I agnize [recognize] the Christian faith, and yeelde
To God, to piety, to my brother. 2835
Let Alfrede straight be cald. Let our herauld
Invite him securely to his tryumph.
And doth Osberne live? ’Tis enough, I have
Won the day, enjoying him in safety.
No part of my lost kingdom is wanting. 2840
ACT V, SCENE xvi
GOTHURNUS, ALFREDE, AND THE REST
Gothrunus surrenders himself and his followers to Alfred, He promises he will become a Christian, and by Alfred is appointed King of the Anglians
Whom no day yet hath ever seene subdu’d,
Gothurnus now confesses himselfe vanquish’t
By your armes, by your faith and piety,
Disowning our false and impotent gods,
To be Alfred’s captive and disciple 2845
In the service of the true deity,
And, with all mine, become your proselyte.
ALF. Gothurnus, accept my gratefull returns.

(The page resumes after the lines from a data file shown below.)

-- ==== Sys2Proof/Machine/Defaults.lean ====
section
/-! DEFINITION. The value of each record after power-on and after the resets, from the tables of the chapters that own them. -/

namespace Sys2Proof.Machine

/-- Table 3-1, last column. -/
def suppressorAtReset : Suppressor where
  floor := trackerPreset
  vad := false
  hangover := 0
  applied := 0
  target := 0
  boost := 0
  refresh := 0

/-- A history of zeros (R54). -/
def zeroHistory : List Int := List.replicate 2112 0

/-- Coefficients of zero (R55). -/
def zeroCoeffs : List Int := List.replicate 256 0

/-- The seed position + 1 (R74). -/
def noiseSeed (p : PosIx) : BitVec 16 := BitVec.ofNat 16 (p.val + 1)

/-- Table 4-9, first column. -/
def cancellerAtReset (p : PosIx) : Canceller where
  mode := .on
  state := .standby
  history := zeroHistory
  window := 0
  coeffs := zeroCoeffs
  erle := 0
  hangover := 0
  freeze := false
  convergence := 0
  divergence := 0
  loss := 0
  research := 0
  floor := trackerPreset
  noise := noiseSeed p

/-- An IDLE player with empty lists (R123). -/
def idlePlayer : Player := ⟨none, [], []⟩

/-- The tone unit after a device reset (R156). -/
def toneAtReset : Tone where
  running := false
  route := .ear
  increment := 410
  level := 0
  period := 2
  onTime := 1
  bursts := 1
  phase := 0
  cycle := 0
  burstCount := 0

/-- A position after the device resets (R21). -/
def positionAtReset (p : PosIx) : Position where
  call := .vacant
  mute := false
  announceTag := 0
  params := defaultPosParams
  suppressor := suppressorAtReset
  canceller := cancellerAtReset p
  net := idlePlayer
  agent := idlePlayer
  tone := toneAtReset
  lastSearch := none
  sliceDue := false

/-- Every position after the device resets. -/
def positionsAtReset : Vector Position 16 := Vector.ofFn positionAtReset

/-- The engine after the device resets (R84, R99). -/
def engineAtReset : Engine := ⟨none, none, [], List.replicate 2048 0⟩

/-- A FREE clip entry (R102). -/
def freeClip : Clip where
  state := .free
  format := .lin16
  capacity := 0
  length := 0
  firstPage := 0
  pageCount := 0
  pending := none
  refCount := 0
  beforeMove := none

/-- Compaction idle (R122). -/
def compactionIdle : Compaction := ⟨false, none, none, 0, 0, 0⟩

/-- An EMPTY half (R143). -/
def emptyHalf : Half := ⟨.empty, 0, 0⟩

/-- A slice of silences (R148). -/
def silentSlice : List StreamValue := List.replicate 64 .silence

/-- Table 8-1, last column. -/
def closedStream : Stream where
  state := .closed
  format := .lin16
  halfSize := 0
  firstPage := 0
  pageCount := 0
  half0 := emptyHalf
  half1 := emptyHalf
  readHalf := 0
  readOffset := 0
  underrun := false
  listeners := 0
  slice := silentSlice
  sounding := false

/-- Every stream after the device resets (R142). -/
def streamsAtReset : Vector Stream 4 := Vector.replicate 4 closedStream

/-- Sixteen slots of silence. -/
def silentBlock : AudioBlock := Vector.replicate 16 (Vector.replicate 64 0)

/-- The identity slot map (R162). -/
def identityMap : Vector (Fin 16) 16 := Vector.ofFn id

/-- The state a port starts in: a master is LOCKED, a slave SYNCING (R164, R170, R171). -/
def startState : PortRole → PortState
  | .master => .locked
  | .slave => .syncing

/-- A port as it starts with a role, which takes effect, and a map: its good-sync count is 0 (R163, R170, R171). -/
def startPort (role : PortRole) (slotMap : Vector (Fin 16) 16) : Port := ⟨role, startState role, 0, slotMap, role⟩

/-- Slip counters of 0 (R171). -/
def zeroSlips : Slips := ⟨0, 0, 0, 0⟩

/-- The ports started with given roles and maps, buffers empty, counters 0 (Table 10-3). -/
def startedPorts (netRole posRole : PortRole) (netMap posMap : Vector (Fin 16) 16) : Ports where
  network := startPort netRole netMap
  position := startPort posRole posMap
  standby := false
  rx := []
  tx := []
  grouping := false
  slips := zeroSlips
  ndout := silentBlock
  pdout := silentBlock

/-- The ports after power-on (Table 10-3): Network SLAVE, Position MASTER, identity maps. -/
def portsAtPowerOn : Ports := startedPorts .slave .master identityMap identityMap

/-- No slice period in progress. -/
def noPeriod : Period where
  active := false
  netLocked := false
  micReceived := false
  netWords := silentBlock
  micWords := silentBlock
  earpiece := silentBlock

/-- The store after power-on (Table 6-10), with given page contents, which power-on does not clear. -/
def storeAtPowerOn (mem : List Host.Cell) : Store where
  mem := mem
  clips := Vector.replicate 64 freeClip
  expansion := defaultExpansion
  compaction := compactionIdle

/-- The link after power-on and at the release of the RESET pin (R183). -/
def linkAtPowerOn : Link where
  inbound := []
  latch := false
  discards := 0
  frameErrors := 0
  outbound := [.report (.link .powerOn false 0 0 0) 1]
  reading := none
  sdo := []

end Sys2Proof.Machine
end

I here promise to be a friend to you,
And faithfull to all yours. Nor shall you want 2850
A kingdome, for where great Britaine confronts
The rising sun, you shall rule its poeple
Both numerous and potent, and shall be
Enstaul’d [installed] their soverain. Thus I’m content
To part dominions. Now let war cease, 2855
And peace unlocke its treasures, whilst we sing
Hymnes of praises to heav’ns aeternall King.
CUTH. Alfrede exil’d, and from his princely state
Divorc’d, did in a cottage dwell of late.

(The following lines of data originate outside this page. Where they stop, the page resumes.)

-- ==== Sys2Proof/Machine/Ports.lean ====
section
/-! DEFINITION. The audio ports and standby (chapter 10). -/

namespace Sys2Proof.Machine

/-! ## Ports -/

/-- One of the two ports. -/
def portOf (r : Ports) : PortId → Port
  | .network => r.network
  | .position => r.position

/-- The ports with one of them replaced. -/
def withPort (r : Ports) (id : PortId) (x : Port) : Ports :=
  match id with
  | .network => { r with network := x }
  | .position => { r with position := x }

/-- The timing source (R165). -/
def timingSource (r : Ports) : TimingSource :=
  if r.network.role = .slave ∧ r.network.state = .locked then .network else .internal

/-- The elastic buffers act: the Position Port is a LOCKED slave (R166). -/
def buffering (r : Ports) : Bool := decide (r.position.role = .slave) && decide (r.position.state = .locked)

/-- The port sends silence (R164). -/
def silencePort (id : PortId) (r : Ports) : Ports :=
  match id with
  | .network => { r with ndout := silentBlock }
  | .position => { r with pdout := silentBlock }

/-- The elastic buffers emptied (R167); no group of the port is under way. -/
def emptyBuffers (r : Ports) : Ports := { r with rx := [], tx := [], grouping := false }

/-- The elastic buffers as they are given at the lock of a slave Position Port (R167); its first group begins with the next frame
(R166). -/
def centredBuffers (r : Ports) : Ports := { r with rx := [⟨false, silentBlock⟩], tx := [silentBlock], grouping := false }

/-- The buffers belong to the Position Port alone. -/
def onBuffers (id : PortId) (act : Ports → Ports) (r : Ports) : Ports :=
  match id with
  | .network => r
  | .position => act r

/-! ## PORT reports (R168) -/

/-- The snapshot of a PORT report (R168). -/
def portReport (ev : PortEvent) (c : Concerned) (r : Ports) : ReportBody :=
  .port
    { event := ev, concerned := c, netRole := r.network.role, netState := r.network.state, posRole := r.position.role
      posState := r.position.state, source := timingSource r, slips := r.slips }

/-- The report of a slip (R166, R168). -/
def slipReport (r : Ports) : ReportBody := portReport .slip (.one .position) r

/-- The ports changed and an event of one port reported (R168). -/
def portEvent (ev : PortEvent) (id : PortId) (r : Ports) (s : State) : State :=
  raise (portReport ev (.one id) r) (putPorts s r)

/-- The ports changed and an event of both reported (R168; log entry 6). -/
def portsEvent (ev : PortEvent) (r : Ports) (s : State) : State :=
  spendDraw (raise (portReport ev (.both s.draws) r) (putPorts s r))

/-! ## PORT-SET and PORT-STATUS (R163, R168) -/

/-- The slots a PORT-SET body names, one for each position (R163). -/
def namedSlots (slots : List Byte) : List Nat := (List.range 16).map (byteAt slots)

/-- A map from slots in range (R163). -/
def mapOfSlots (slots : List Byte) : Vector (Fin 16) 16 := Vector.ofFn fun p => Fin.ofNat 16 (byteAt slots p.val)

/-- Every slot is in range, and none appears twice (R163 checks 2 and 3). -/
def slotsValid (slots : List Byte) : Bool := (namedSlots slots).all (· < 16) && decide (namedSlots slots).Nodup

/-- Every position is VACANT (R163, R169). -/
def allVacant (s : State) : Bool := s.positions.all fun r => decide (r.call = .vacant)

/-- A PORT-SET of the Position Port sets the slip counters to 0 (R163). -/
def clearedSlips (id : PortId) (c : Slips) : Slips :=
  match id with
  | .network => c
  | .position => zeroSlips

/-- The ports after a PORT-SET that keeps the role, or is taken in standby, where no state changes and the role takes effect at WAKE
(R163; log entry 38). -/
def storedPort (id : PortId) (role : PortRole) (slotMap : Vector (Fin 16) 16) (r : Ports) : Ports :=
  { withPort r id { portOf r id with role := role, slotMap := slotMap } with slips := clearedSlips id r.slips }

/-- The ports after a PORT-SET outside standby that changes the role (R163, R167). -/
def restartedPort (id : PortId) (role : PortRole) (slotMap : Vector (Fin 16) 16) (r : Ports) : Ports :=
  silencePort id (onBuffers id emptyBuffers { withPort r id (startPort role slotMap) with slips := clearedSlips id r.slips })

/-- A taken PORT-SET (R163). -/
def setPort (id : PortId) (role : PortRole) (slotMap : Vector (Fin 16) 16) (s : State) : State :=
  if (portOf s.ports id).role = role then putPorts s (storedPort id role slotMap s.ports)
  else if s.ports.standby then putPorts s (onBuffers id emptyBuffers (storedPort id role slotMap s.ports))
  else portEvent .started id (restartedPort id role slotMap s.ports) s

/-- The slots of a map, as fields. -/
def mapFields (m : Vector (Fin 16) 16) : List Field := m.toList.map fun x => byteField x.val

/-- PORT-SET (R163): the reply carries the stored values, the role and the map. -/
def portSetCommand (src : Nat) (b : List Byte) (s : State) : Answer :=
  onDevice s src
    (match portOfCode (byteAt b 0), roleOfCode (byteAt b 1) with
      | some id, some role =>
        if slotsValid (b.drop 2) = false then refuse s .badValue
        else if allVacant s = false then refuse s .badState
        else
          (setPort id role (mapOfSlots (b.drop 2)) s, .ok, byteField (roleCode role) :: mapFields (mapOfSlots (b.drop 2)))
      | _, _ => refuse s .badValue)

/-- The fields of PORT-STATUS (R168): those of the report, whose event and port are free values in a reply, and the further ones.
Log entry 26. R168 does not say which port or which buffer comes first, nor how roles and states interleave: Network before Position, a
port's role before its state, receive before transmit. DEDUCED, log entry 37. -/
def portStatusFields (draw : Nat) (r : Ports) : List Field :=
  [byteField (Config.portStatusEvent draw).val, byteField (Config.portStatusPort draw).toNat,
    byteField (roleCode r.network.role), byteField (portStateCode r.network.state), byteField (roleCode r.position.role),
    byteField (portStateCode r.position.state), byteField (timingSourceCode (timingSource r))] ++
    slipFields r.slips ++ mapFields r.network.slotMap ++ mapFields r.position.slotMap ++
    [byteField r.network.goodSync, byteField r.position.goodSync, byteField r.rx.length, byteField r.tx.length]

/-- PORT-STATUS (R168, R170). -/
def portStatusCommand (src : Nat) (s : State) : Answer :=
  onDevice s src (if s.ports.standby then refuse s .asleep else (spendDraw s, .ok, portStatusFields s.draws s.ports))

/-! ## The elastic buffers (R166) -/

/-- The earpiece slice of a period that ends joins the transmit buffer, and the report of a slip (R166). -/
def joinTx (x : AudioBlock) (s : State) : State × List ReportBody :=
  if buffering s.ports = false then (s, [])
  else if 3 ≤ s.ports.tx.length then
    let r := { s.ports with
      tx := s.ports.tx.drop 1 ++ [x], slips := { s.ports.slips with txOver := bump16 s.ports.slips.txOver } }
    (putPorts s r, [slipReport r])
  else (putPorts s { s.ports with tx := s.ports.tx ++ [x] }, [])

/-- A received slice joins the receive buffer, and the report of a slip (R166). -/
def joinRx (x : AudioBlock) (s : State) : State × List ReportBody :=
  if 3 ≤ s.ports.rx.length then
    let r := { s.ports with
      rx := s.ports.rx.drop 1 ++ [⟨true, x⟩], slips := { s.ports.slips with rxOver := bump16 s.ports.slips.rxOver } }
    (putPorts s r, [slipReport r])
  else (putPorts s { s.ports with rx := s.ports.rx ++ [⟨true, x⟩] }, [])

/-- The microphone slice of a period of a LOCKED slave leaves the receive buffer; an inserted silent slice where there is none
(R166). -/
def takeRx (s : State) : RxSlice × State × List ReportBody :=
  match s.ports.rx with
  | x :: rest => (x, putPorts s { s.ports with rx := rest }, [])
  | [] =>
    let r := { s.ports with slips := { s.ports.slips with rxUnder := bump16 s.ports.slips.rxUnder } }
    (⟨false, silentBlock⟩, putPorts s r, [slipReport r])

/-- The port begins a group of its own: the head slice is sent, silence where there is none (R166). -/
def takeTx (s : State) : State × List ReportBody :=
  match s.ports.tx with
  | x :: rest => (putPorts s { s.ports with tx := rest, pdout := x }, [])
  | [] =>
    let r := { s.ports with
      pdout := silentBlock, slips := { s.ports.slips with txUnder := bump16 s.ports.slips.txUnder } }
    (putPorts s r, [slipReport r])

/-- A LOCKED slave Position Port whose first group has not begun (R166). -/
def groupsToBegin (r : Ports) : Bool := buffering r && !r.grouping

/-- The first group since the lock begins, and takes its slice (R166; log entry 10). -/
def beginGroups (s : State) : State :=
  if groupsToBegin s.ports then
    let x := takeTx (putPorts s { s.ports with grouping := true })
    raiseAll x.2 x.1
  else s

/-- A group of the Position Port completes and the next begins (R166): a first group that completes has begun before. -/
def completeGroup (received : AudioBlock) (s : State) : State :=
  if buffering s.ports then
    let a := joinRx received (beginGroups s)
    let b := takeTx (raiseAll a.2 a.1)
    raiseAll b.2 b.1
  else s

/-! ## Frame syncs (R164) -/

/-- A port that is a slave outside standby judges its syncs (R164). -/
def judgesSyncs (s : State) (id : PortId) : Bool := !s.ports.standby && decide ((portOf s.ports id).role = .slave)

/-- The ports with the state and the good-sync count of one replaced. -/
def setSync (id : PortId) (st : PortState) (count : Nat) (r : Ports) : Ports :=
  withPort r id { portOf r id with state := st, goodSync := count }

/-- A slave enters LOCKED (R164, R167). -/
def lockPort (id : PortId) (s : State) : State :=
  portEvent .locked id (onBuffers id centredBuffers (setSync id .locked 3 s.ports)) s

/-- A slave leaves LOCKED with a good-sync count (R164, R167). -/
def losePort (id : PortId) (count : Nat) (s : State) : State :=
  portEvent .lost id (silencePort id (onBuffers id emptyBuffers (setSync id .syncing count s.ports))) s

/-- A frame of a LOCKED port begins: the one after the sync that completed the lock begins the first group (R166). -/
def frameBegins (id : PortId) (s : State) : State :=
  match id with
  | .network => s
  | .position => beginGroups s

/-- A frame sync at a distance from the previous one (R164). -/
def takeSync (id : PortId) (distance : Nat) (s : State) : State :=
  let x := portOf s.ports id
  match x.state with
  | .stopped => s
  | .syncing =>
    if x.goodSync = 0 ∨ distance ≠ 256 then putPorts s (setSync id .syncing 1 s.ports)
    else if x.goodSync = 3 then lockPort id s
    else putPorts s (setSync id .syncing (x.goodSync + 1) s.ports)
  | .locked => if distance = 256 then frameBegins id s else losePort id 1 s

/-- A missing sync (R164; log entry 12). -/
def missSync (id : PortId) (s : State) : State :=
  if (portOf s.ports id).state = .locked then losePort id 0 s else s

/-! ## SLEEP and WAKE (R169, R170) -/

/-- A port stopped (R164, R169). -/
def stoppedPort (x : Port) : Port := { x with state := .stopped }

/-- The ports in standby (R169). -/
def sleepingPorts (r : Ports) : Ports :=
  silencePort .network (silencePort .position
    (emptyBuffers { r with network := stoppedPort r.network, position := stoppedPort r.position, standby := true }))

/-- No stream is RUNNING (R169). -/
def noStreamRunning (s : State) : Bool := s.streams.all fun r => decide (r.state ≠ .running)

/-- A taken SLEEP (R169). -/
def goToSleep (s : State) : State :=
  let ended := joinTx s.period.earpiece s
  let closed := putPeriod (raiseAll (if s.period.active then ended.2 else []) (if s.period.active then ended.1 else s)) noPeriod
  portsEvent .stopped (sleepingPorts closed.ports) closed

/-- SLEEP (R169). -/
def sleepCommand (src : Nat) (s : State) : Answer :=
  onDevice s src
    (if s.ports.standby then refuse s .asleep
     else if allVacant s = false ∨ s.store.compaction.running = true ∨ noStreamRunning s = false then refuse s .busy
     else taken (goToSleep s))

/-- The ports started with their stored roles (R170). -/
def wokenPorts (r : Ports) : Ports :=
  { r with
    network := startPort r.network.role r.network.slotMap
    position := startPort r.position.role r.position.slotMap
    standby := false }

/-- WAKE (R170). -/
def wakeCommand (src : Nat) (s : State) : Answer :=
  onDevice s src (if s.ports.standby then taken (portsEvent .started (wokenPorts s.ports) s) else taken s)

end Sys2Proof.Machine
end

Now heav’n doth reinthrone him and, you see, 2860
Invests with great Britaine’s monarchy.
The world can boast but few that like him are
In learning, faith, in piety, in warre.
O wretched England! Would thou still did’st know
That ancient happy state! Thou wouldst not now, 2865
As from the world thou seperated art,
So from the worlds true faith be kept apart.

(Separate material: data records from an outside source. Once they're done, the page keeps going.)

-- ==== Sys2Proof/Machine/Suppressor.lean ====
section
/-! DEFINITION. The Floor Suppressor's work in a slice (chapter 3): stage 1 of the slice of a position. -/

namespace Sys2Proof.Machine

/-- The VAD and its hangover after a slice with signal-to-floor ratio S (R39). -/
def vadStep (t : PosParams) (ratio : Nat) (x : Suppressor) : Suppressor :=
  if t.vadT ≤ ratio then { x with vad := true, hangover := t.vadHang }
  else { x with vad := decide (1 < x.hangover), hangover := x.hangover - 1 }

/-- The applied suppression after one move towards the target (R42), with NS_ENABLE at 1. -/
def suppressionMove (target applied : Nat) : Nat :=
  if target < applied then max target (applied - 4)
  else if applied < target then min target (applied + 1)
  else applied

/-- The applied suppression of a received slice (R41 to R43). -/
def suppressionStep (t : PosParams) (ratio applied : Nat) : Nat :=
  if t.nsEnable = 0 then 0 else suppressionMove (curveFalling (suppressionCurve t) t.nsAmax ratio 0) applied

/-- The boost target a refresh evaluates from the floor (R47 step 1). -/
def boostTarget (t : PosParams) (floor : Nat) : Nat := curveRising (boostCurve t) t.boostMax floor t.boostStart

/-- A boost refresh (R47 steps 1 to 3). -/
def refreshBoost (t : PosParams) (x : Suppressor) : Suppressor :=
  { x with target := boostTarget t x.floor.level, refresh := 0 }

/-- Whether the refresh counter reaches BOOST_REFRESH in a received slice (R47). -/
def boostRefreshDue (t : PosParams) (x : Suppressor) : Bool := decide (t.boostRefresh ≤ x.refresh + 1)

/-- The refresh counter of a received slice, and the refresh where it is due (R47). -/
def countRefresh (t : PosParams) (x : Suppressor) : Suppressor :=
  if boostRefreshDue t x then refreshBoost t x else { x with refresh := x.refresh + 1 }

/-- The applied boost moved one step towards its target (R48). -/
def slewBoost (x : Suppressor) : Suppressor := { x with boost := stepTowards x.boost x.target }

/-- The boost of a received slice (R47, R48). -/
def boostStep (t : PosParams) (x : Suppressor) : Suppressor := slewBoost (countRefresh t x)

/-- The LEVEL report of a slice that changed the boost target (R49). -/
def levelReports (p : PosIx) (before after : Suppressor) : List ReportBody :=
  if after.target = before.target then [] else [.level p after.target before.target after.boost after.floor.level]

/-- The suppressor after a received slice of level L (R37, R38). -/
def receivedSlice (t : PosParams) (l : Nat) (x : Suppressor) : Suppressor :=
  let floored := { x with floor := trackerStep t.floorRise l x.floor }
  let ratio := l - floored.floor.level
  let judged := vadStep t ratio floored
  boostStep t { judged with applied := suppressionStep t ratio judged.applied }

/-- The suppressor after a slice that was not received (R45, R46). -/
def missedSlice (t : PosParams) (x : Suppressor) : Suppressor :=
  { x with vad := false, hangover := 0, applied := if t.nsEnable = 0 then 0 else x.applied }

/-- The suppressor after stage 1 (R37). -/
def suppressorStage (t : PosParams) (received : Bool) (v : List Int) (x : Suppressor) : Suppressor :=
  if received then receivedSlice t (levelIndex v) x else missedSlice t x

/-- The suppressed slice v_ns (R44). -/
def suppressedSlice (applied : Nat) (v : List Int) : List Int := v.map fun a => scale a (-(applied : Int))

end Sys2Proof.Machine
end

Thou wouldst not then be caled an isle ingrate
From heav’n rebelliously degenerate,
Nor wouldst thou consecrated temples spoile, 2870
Nor them with sacrilegious hands defyle.
Nor let unparent-like thy children bee
Shipwrackt upon the rockes of heresy.
But England’s now a stepmother, alas,
Which once of saints a fertile parent was. 2875
Lo! by bloodshed Alfred won the laurel wreath for you, o England, from the
enemy of the faith, whom you now suffer to triumph anew. Alfred with
victorious arm protected the Roman religion, and you betray it to the foe
— if indeed that can be called an evil whic you had earlier imbibed from a
poisonous parent O devoted band of youth, hope of an island suffering 2880
shipwreck, you who are like a spark of the faith rescued from great
conflagrations, from which our nation will shine with a brighter flame, take
up the arms of piety, not those dedicated to terrible Mars such as giants
bear: by taking up the Christian arms, doctrine and faith, conquer by
enduring. There is no greater victory than this. By patient suffering evil 2885
is vanquished. Young men, wage such battles. Weary the deity with
frequent prayer: the army of heaven will bring every assistance. Your chorus
of martyrs will be at hand, triumphant over the menaces of Avernus. Be bold.
Deliverance will certainly come in the end.